An artist shares her experiences on creatively developing, tending to and nurturing her garden as spiritual sanctuary for herself, her friends and family. Gail Allen contributes her thoughts on creating a sacred space as an oasis for soothing your soul in today's busy world, enticing your senses and and fostering your own personal growth

Saturday, August 7, 2010

Gardening, Patience and Lyme Disease -Gail Allen

"Adopt the pace of nature: her secret is patience." (Ralph Waldo Emerson)

Patience is a virtue and gardening involves so much patience. There are times when you can create an instant garden, like I mentioned in the post below, but creating an outdoor garden and letting it evolve into a mature landscape takes time,  planning, a lot of work, willingness to change as nature dictates and patience. Our gardens have been a work in progress for over 14 years and are over 4 acres in size. There are evergreen gardens, perennials, a water garden, hosta garden, vegetables and woodland garden.

It has been months since I have written, primarily because I have had to limit drastically my involvement with a myriad of my endeavors. Right now, I am having to put most of my energy into my paintings as you can see on my Easel Tides blog: Easel Tides: Gail Allen's Artistic Journey.

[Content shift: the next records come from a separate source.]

-- ==== Sys2Proof/Machine/Migrate.lean ====
section
/-!
DEFINITION. Machine/Migrate.lean: the capacity tier: pool slots (R67, R383), migrations (R68, R385, R386), the deadline path
(R69, R387), page-attribute requests and demotions (R70, R224, R225), and the busy watchdog with abandonment (R382).
-/
namespace Sys2Proof.Machine

/-! ## B clears -/

/-- The waits on a page for its B. -/
def onPage (vpn : Nat) (w : Wait) : Bool := match w with | .migration p _ => decide (p = vpn) | _ => false

/-- B of a page clears and every thread that waits for it unparks and repeats its access (R68 step 7, R382). -/
def wakePage (s : State) (ctx vpn : Nat) : State := wakeWhere (setEntryB s ctx vpn false) ctx (onPage vpn) 1

/-- B of a page clears, and step 2 of R68 is repeated for the threads that wait on it: they unpark if the page is kind 2; while it is
kind 3 they stay parked, and the fault unit begins again (`faultUnit`). -/
def releasePage (s : State) (ctx vpn : Nat) : State :=
  match walk s ctx vpn with
  | .entry e _ => if entKind e = 3 then setEntryB s ctx vpn false else wakePage s ctx vpn
  | _ => wakePage s ctx vpn

/-- The pages on which threads of a core wait for a migration, each with the lowest such thread's lane frame, lane and word. -/
def waitsOf (k : Core) : List (Nat × Nat × Nat × DWord) :=
  k.c.lfs.flatMap (fun x => x.2.threads.filterMap (fun t =>
    match t.2.live, t.2.wait with
    | true, some (.migration p _) => if p < 2 ^ 36 then some (p, x.1, t.1, t.2.pc) else none
    | _, _ => none))

/-- The fault unit of a core's die at the turn of a fabric cycle, for the threads of the core that wait (R68 steps 2 and 3): a page found
kind 3 with B clear gets its migration, and one found kind 2 lets its threads go. The cores go in ascending order with their queues,
Masts and engines, so the lower die first (R71). -/
def faultUnit (c : Nat) (s : State) : State :=
  if s.slice.isNone then s
  else (waitsOf (core s c)).foldl (fun t w =>
    match walk t (ctxId t) w.1 with
    | .entry x _ =>
      if entKind x = 3 then beginMigration t c (ctxId t) w.1 (thrField w.2.1 w.2.2.1) w.2.2.2
      else if entB x then t else wakePage t (ctxId t) w.1
    | _ => wakePage t (ctxId t) w.1) s

/-- The pages in the capacity tier that hold the words of launches still to be ready get their migrations (R303, R40 step 4), in the
order of the launches. DESIGN CHOICE (entry 81): no core reads those words, so core 0's fault unit moves the pages. -/
def depMigrations (s : State) : State :=
  if !fabricTick s then s
  else s.launches.foldl (fun t x =>
    if x.ready.isSome || x.faulted then t
    else x.deps.foldl (fun t d => beginMigration t 0 x.ctx (d.1 / 4096 % 2 ^ 36) noThread 0) t) s

/-! ## The pool (R67, R383) -/

/-- `n` bytes at a virtual address of a context, where all of them have a home on the part (entry 16). -/
def readVirt (s : State) (ctx va n : Nat) : Option (List Byte) :=
  (List.range n).mapM (fun i => (pageAddr s ctx (va + i)).map (fun a => (hwRead s (keyNow s ctx) a 1).headD 0))

/-- Bytes of the pool written by the fault unit at a virtual address within one page, on the page's lane as its own (entry 80). -/
def writeVirt (s : State) (ctx va : Nat) (b : List Byte) : State :=
  match pageAddr s ctx va with
  | none => s
  | some a => hwWrite s (keyNow s ctx) a b

/-- The HBM page in which the fault unit reads a virtual address of a context; none in a frame. -/
def virtPage (s : State) (ctx va : Nat) : Option Nat :=
  (homeOf s ctx va).bind (fun n => if n < 2 ^ 40 then some (n / 4096) else none)

/-- The pool record of a context: BASE, CAP, HEAD and TAIL. -/
structure Pool where
  rcd : Nat
  base : Nat
  cap : Nat
  head : Nat
  tail : Nat
deriving DecidableEq, Repr

def poolOf (s : State) (ctx : Nat) : Option Pool :=
  (descriptor s ctx).bind (fun d =>
    (readVirt s ctx d.pool 20).map (fun b =>
      ⟨d.pool, leNat (b.take 8), leNat ((b.drop 8).take 4), leNat ((b.drop 12).take 4), leNat ((b.drop 16).take 4)⟩))

/-- Whether CAP and BASE are well formed (R67). -/
def Pool.ok (p : Pool) : Bool :=
  decide (p.base % 8 = 0) && (List.range 17).any (fun i => decide (p.cap = 2 ^ i))

/-- A slot's 64 bits. -/
def slotWord (f u : Bool) (page : Nat) : Nat := bnat f * 2 ^ 63 + bnat u * 2 ^ 62 + page % 2 ^ 32

def migrationOf (s : State) (i : Nat) : Option Migration := s.migrations.find? (fun m => m.id = i)
def modMigration (s : State) (i : Nat) (f : Migration → Migration) : State :=
  { s with migrations := s.migrations.map (fun m => if m.id = i then f m else m) }

/-- What is wrong with a slot that was taken (R383): a cause of kind 22. -/
def slotFault (s : State) (w : Nat) : Option Nat :=
  if !bit w 63 || decide (bits w 61 32 ≠ 0) || decide (bits w 31 28 ≠ 0) then some 1
  else if dies s ≤ pageStack (bits w 27 0) then some 2
  else none

/-- The HBM pages that the fault unit reads for a slot, with the units that it moves there (R66): the pool's record and the slot. -/
def slotReads (s : State) (m : Migration) (p : Pool) : List (Nat × Nat) :=
  ((virtPage s m.ctx p.rcd).map (fun a => (a, 2))).toList ++ ((virtPage s m.ctx (p.base + 8 * (p.head % p.cap))).map (fun a => (a, 1))).toList

/-- Step 3 of R68 for a migration whose pool has a slot. -/
def takeSlot (s : State) (m : Migration) (p : Pool) : State :=
  let head := (p.head + 1) % 2 ^ 32
  let s1 := writeVirt ((slotReads s m p).foldl (fun t e => moveUnits t e.1 e.2) s) m.ctx (p.rcd + 12) (leBytes 4 head)
  let fail (cause : Nat) : State :=
    modMigration (raiseSeq s1 22 m.die m.core m.thr m.pc (head + cause * 2 ^ 32)) m.id (fun m => { m with dead := true })
  if !p.ok then fail 0
  else
    let va := p.base + 8 * (p.head % p.cap)
    match readVirt s1 m.ctx va 8 with
    | none => fail 1
    | some b =>
      let w := leNat b
      match slotFault s w with
      | some c => fail c
      | none =>
        let page := bits w 27 0
        modMarker (modMigration s1 m.id (fun m => { m with
          phase := 1, slot := va, page := page
          reads := (List.range 32).map (fun i => (i, 4 * s.cycle)) })) page (fun k => { k with offered := true })

/-- Whether the slot that a pool offers next is one that a migration can use (R67, R383). -/
def slotGood (s : State) (m : Migration) (p : Pool) : Bool :=
  p.ok && (match readVirt s m.ctx (p.base + 8 * (p.head % p.cap)) 8 with
    | some b => (slotFault s (leNat b)).isNone
    | none => false)

/-- POOL_SLOT_TAKE (R68 step 3): the migration takes the next slot of its context's pool; while the pool is empty, or a pseudo-channel of it
is shut (R66), it waits. A bad slot
is met while the context runs, so that its stop can be raised. -/
def execPoolSlotTake (i : Nat) (s : State) : Outcome :=
  match migrationOf s i with
  | none => .next s
  | some m =>
    match poolOf s m.ctx with
    | none => .next s
    | some p =>
      if m.phase ≠ 0 ∨ m.dead ∨ p.head = p.tail ∨ (!runs s m.ctx && !slotGood s m p) ∨
          (slotReads s m p).any (fun e => !pageOpen s e.1) then .next s else .next (takeSlot s m p)

/-! ## Migration (R68) -/

/-- The writes of a migration that are not on a lane are dropped (R69). -/
def stopWrites (s : State) (m : Migration) : State :=
  let onLane (w : HWrite) : Bool := s.channels.any (fun e => e.2.current = some w.id)
  { s with hwrites := s.hwrites.filter (fun w => onLane w || decide (w.origin ≠ .migration m.id)) }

Gardening is my second favorite pastime, which I have always also pursued with vigor. The reason for the abrupt stop to the gardening, and this journal is: About two years ago after spending weeks in April and May clearing out a large amount of underbrush, to plant a new area near a garden shed, I became extremely ill, fatigued and couldn't walk well - or for more than 8 to 10 feet, dragging my left foot as I walked. I developed a large (18" diameter) raised red rash on my stomach. Severe headaches, like migraines, joint pain and numbness followed. Soon my memory was fading, my words were slurring, getting all mixed up and I had a short term bout of bells palsy numbness of my face. After many tests and months of extreme pain and anguish, I was diagnosed with Lyme Disease. To make a very long story short, my point in this post is to make gardeners aware of the dangers of Lyme Disease. If you Google the term Lyme Disease,  there are so very many stories and sites that will explain the symptoms and how to prevent it. I will put a list at the end of this article. Most cases show up in June, July and August, as it takes a few days to weeks of having  (the deer tick), the culprit that causes the disease, attached, to infect you. The deer tick is found in long grass or brush and is about the size of a pin head. It can be easily mistaken for a small mole, or possibly not even seen, except for the slight itchiness at the site of the bite, which is not necessarily where the rash occurs.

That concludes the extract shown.